R - Oui mais cela relève, je crois, de la même démarche. Dans une salle de congrès qui est bondée, à quelques uns, il peut y avoir beaucoup de bruit d'organisé sans que cela représente pour autant la masse des adhérents et la majorité des militants. D'ailleurs, on le voit à l'occasion de votes sur le rapport d'activités, d'une part - cela a été le premier vote du congrès, l'activité passée de la direction confédérale a été approuvée à 82 %, c'est donc, vous le voyez, un soutien important de la part des syndicats à ce qui a été mis en oeuvre ces trois dernières années.
Q - Effectivement, vos mandants ont largement approuvé ce rapport d'activité, donc votre bilan. Va-t-il en être de la même manière pour le document d'orientation ? Autrement dit, est-ce qu'ils vont approuver vos choix stratégiques, ou comme certains souhaitaient davantage que l'on revienne à une dialectique de la lutte des classes ?
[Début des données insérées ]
/-- The threads of partition `p` that count for the detector: neither IDLE nor PARKED, on no fenced Nib (R163, R333). -/
def dlCand (s : State) (p : Nat) : List Nat :=
  listedThreads s (fun t => t < 1024 && tidPid s t = p && !(nib s (nibOf t)).fenced && (thread s t).state != .idle
    && (thread s t).state != .parked)

/-- Blocked on a channel, on a lock port. -/
def onChannel (s : State) (t : Nat) : Bool :=
  (thread s t).state = .blocked && (match waitsOn s t with | some (p, _) => p < 0x20 | none => false)
def onLock (s : State) (t : Nat) : Bool :=
  (thread s t).state = .blocked && (match waitsOn s t with | some (p, _) => p / 256 = 1 | none => false)

/-- A timer runs. -/
def timerRuns : Timer → Bool
  | .run _ => true
  | _ => false

/-- pending(p) of R163. -/
def dlPending (s : State) (p : Nat) : Bool :=
  (part s p).saving || (part s p).restoring.isSome || !(part s p).rxPend.isEmpty
  || (match s.copy with | some c => c.acc.p = p | none => false)
  || s.ctxs.any (fun e => nibPid s (e.1 / 32 * 8 + e.1 % 8) = p && (!e.2.queue.isEmpty || e.2.running.isSome))
  || s.compl.any (fun e => fdPid e.2 = p)
  || (listedThreads s (fun t => tidPid s t = p && t < 1024 && (timerRuns (thread s t).tmr0 || timerRuns (thread s t).tmr1))).length != 0
  || (List.range 16).any (fun n => flag s (Reg.PH_ALARM n) 31 && alarmPid s n = p)
  || s.dispatchQ.any (fun f => fdPid f = p)
  || (flag s (Reg.PW_RING_CFG p 2) 31 && fld s (Reg.PW_RING_PROD p 2) 15 0 != fld s (Reg.PW_RING_CONS p 2) 15 0)
  || s.ductus.ops.any (fun o => match o.place with | .list n => nibPid s n = p | _ => false)
  || s.sends.any (fun m => (nibPid s m.dest = p || tidPid s m.src = p) && chanRoom s m.dest m.ch)

/-- A DEADLOCK notice of partition `p`. -/
def isDeadlock (p : Nat) (m : List Word) : Bool := bits (m.headD 0) 31 24 = 2 && m.getD 6 0 = word p

/-- A DEADLOCK notice of partition `p` is unread: it waits at its source or in a CH31 (R163). -/
def dlUnread (s : State) (p : Nat) : Bool :=
  s.nibs.any (fun e => e.2.notices.any (isDeadlock p))
  || s.chans.any (fun e => e.1 % 32 = 31 && e.2.msgs.any (isDeadlock p))

/-- DEADLOCK_DETECT: the partition has been quiet for DL_CTL.window (R163). -/
def deadlockDetect (p : Nat) (s : State) : State :=
  match supervisorNib s p with
  | none => s
  | some n =>
    let c := dlCand s p
    if ¬ enField s (Reg.nibPage n) (Reg.DL_CTL n) 31 ∨ c.isEmpty ∨ ¬ c.all (fun t => onChannel s t || onLock s t) ∨ dlPending s p
      ∨ dlUnread s p then s
    else
      let t := 8 * n
      let words := [word (2 * 2 ^ 24 + t), word c.length, word (c.filter (onChannel s)).length, word (c.filter (onLock s)).length,
                    spsNow s, word (fld s (Reg.DL_CTL n) 23 0), word p, 0]
      let s := note (count (postNotice s n words) (Reg.DL_COUNT n)) (Reg.nibPage n) 0x01
      match waitsOn s t with
      | some (p, _) => deliverIn (leaveWaits s t) t (if p / 256 = 1 then .status stTimeout false else .fail stTimeout)
      | none => s

/-! ## The commands -/

/-- THR_START. -/
def execThrStart (t : Tid) (s : State) : Host.Outcome State Fault Refusal := .next (thrStart t s)
/-- THR_RESET. -/
def execThrReset (t : Tid) (s : State) : Host.Outcome State Fault Refusal := .next (thrReset t s)
/-- THR_UNPARK. -/
def execThrUnpark (t : Tid) (s : State) : Host.Outcome State Fault Refusal := .next (thrUnpark t s)
/-- THR_HALT. -/
def execThrHalt (t : Tid) (s : State) : Host.Outcome State Fault Refusal := .next (thrHalt t s)
/-- THR_RESUME. -/
def execThrResume (t : Tid) (s : State) : Host.Outcome State Fault Refusal := .next (thrResume t s)
/-- THR_STEP. -/
def execThrStep (t : Tid) (s : State) : Host.Outcome State Fault Refusal := .next (thrStep t s)
/-- THR_DISCARD_STAGE. -/
def execThrDiscardStage (t : Tid) (s : State) : Host.Outcome State Fault Refusal := .next (thrDiscardStage t s)
/-- PHASE_TARGET_REACHED. -/
def execPhaseTargetReached (t : Tid) (s : State) : Host.Outcome State Fault Refusal := .next (phaseTargetReached t s)
/-- THR_PARK. -/
def execThrPark (t : Tid) (s : State) : Host.Outcome State Fault Refusal := .next (parkThread s t)
/-- DBG_DATA_ACCESS. -/
def execDbgDataAccess (n : NibId) (write : Option Word) (s : State) : Host.Outcome State Fault Refusal :=
  .next (dbgDataAccess n write s)
/-- MESSAGE_DELIVER. -/
def execMessageDeliver (src : Tid) (dest : NibId) (ch : Fin 32) (s : State) : Host.Outcome State Fault Refusal :=
  .next (messageDeliver src dest ch s)
/-- LOCK_FORCE_RELEASE. -/
def execLockForceRelease (q : QuillId) (k : Fin 256) (s : State) : Host.Outcome State Fault Refusal :=
  .next (lockForceRelease q k s)
/-- TIMER_EXPIRY. -/
def execTimerExpiry (t : Tid) (i : Fin 2) (s : State) : Host.Outcome State Fault Refusal := .next (timerExpiry t i s)
/-- NOTICE_DELIVER. -/
def execNoticeDeliver (n : NibId) (s : State) : Host.Outcome State Fault Refusal := .next (noticeDeliver n s)
/-- DEADLOCK_DETECT. -/
def execDeadlockDetect (p : PartId) (s : State) : Host.Outcome State Fault Refusal := .next (deadlockDetect p s)
/-- ALARM_FIRE. -/
def execAlarmFire (n : Fin 16) (s : State) : Host.Outcome State Fault Refusal := .next (alarmFire n s)
/-- ALARM_WAIT. -/
def execAlarmWait (t : Tid) (w : Word) (s : State) : Host.Outcome State Fault Refusal := .next (issue alarmWaitRow t w s)
/-- PHASE_PORT_OUT. -/
def execPhasePortOut (t : Tid) (w : Word) (s : State) : Host.Outcome State Fault Refusal := .next (issue phaseOutRow t w s)
/-- PHASE_PORT_IN. -/
def execPhasePortIn (t : Tid) (w : Word) (s : State) : Host.Outcome State Fault Refusal := .next (issue phaseInRow t w s)
/-- CH_RECEIVE. -/
def execChReceive (t : Tid) (w : Word) (s : State) : Host.Outcome State Fault Refusal := .next (issue chReceiveRow t w s)
/-- RX_INFO. -/
def execRxInfo (t : Tid) (w : Word) (s : State) : Host.Outcome State Fault Refusal := .next (issue rxInfoRow t w s)
/-- RX_DROP. -/
def execRxDrop (t : Tid) (w : Word) (s : State) : Host.Outcome State Fault Refusal := .next (issue rxDropRow t w s)
/-- TX_DEST. -/
def execTxDest (t : Tid) (w : Word) (s : State) : Host.Outcome State Fault Refusal := .next (issue txDestRow t w s)
/-- TX_DATA. -/
def execTxData (t : Tid) (w : Word) (s : State) : Host.Outcome State Fault Refusal := .next (issue txDataRow t w s)
/-- TX_STAT. -/
def execTxStat (t : Tid) (w : Word) (s : State) : Host.Outcome State Fault Refusal := .next (issue txStatRow t w s)
/-- TX_ABORT. -/
def execTxAbort (t : Tid) (w : Word) (s : State) : Host.Outcome State Fault Refusal := .next (issue txAbortRow t w s)
/-- LK_ACQ. -/
def execLkAcq (t : Tid) (w : Word) (s : State) : Host.Outcome State Fault Refusal := .next (issue lkAcqRow t w s)
/-- LK_REL. -/
def execLkRel (t : Tid) (w : Word) (s : State) : Host.Outcome State Fault Refusal := .next (issue lkRelRow t w s)
/-- LK_TRY. -/
def execLkTry (t : Tid) (w : Word) (s : State) : Host.Outcome State Fault Refusal := .next (issue lkTryRow t w s)
/-- LK_TRY_RES. -/
def execLkTryRes (t : Tid) (w : Word) (s : State) : Host.Outcome State Fault Refusal := .next (issue lkTryResRow t w s)
/-- TMR_SET. -/
def execTmrSet (t : Tid) (w : Word) (s : State) : Host.Outcome State Fault Refusal := .next (issue tmrSetRow t w s)
/-- TMR_WAIT. -/
def execTmrWait (t : Tid) (w : Word) (s : State) : Host.Outcome State Fault Refusal := .next (issue tmrWaitRow t w s)

end Sys2Proof.Machine
end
R - Il y a eu deux votes indicatifs sur les deux premières parties du document qui ont été approuvés par un vote à main levée très majoritairement. Nous allons voir à l'issue d'un troisième débat, qui, lui, va porter sur l'organisation, ce qu'il en sera du vote final. Mais je suis assez confiant compte tenu de la nature des débats et de la manière dont sont tranchées un certain nombre de questions qui étaient au coeur de notre document d'orientation.
Q - Après la bataille du contrat "première embauche", vous avez dit vouloir "faire la peau" - je reprends votre expression - du contrat "nouvelles embauches". Deux questions sur ce sujet : avez-vous le soutien de F. Chérèque, qui est venu vous voir à Lille, pour continuer ce combat contre le contrat "nouvelles embauches" - il a l'air d'être plutôt sceptique - et comment allez-vous mener cette bataille ?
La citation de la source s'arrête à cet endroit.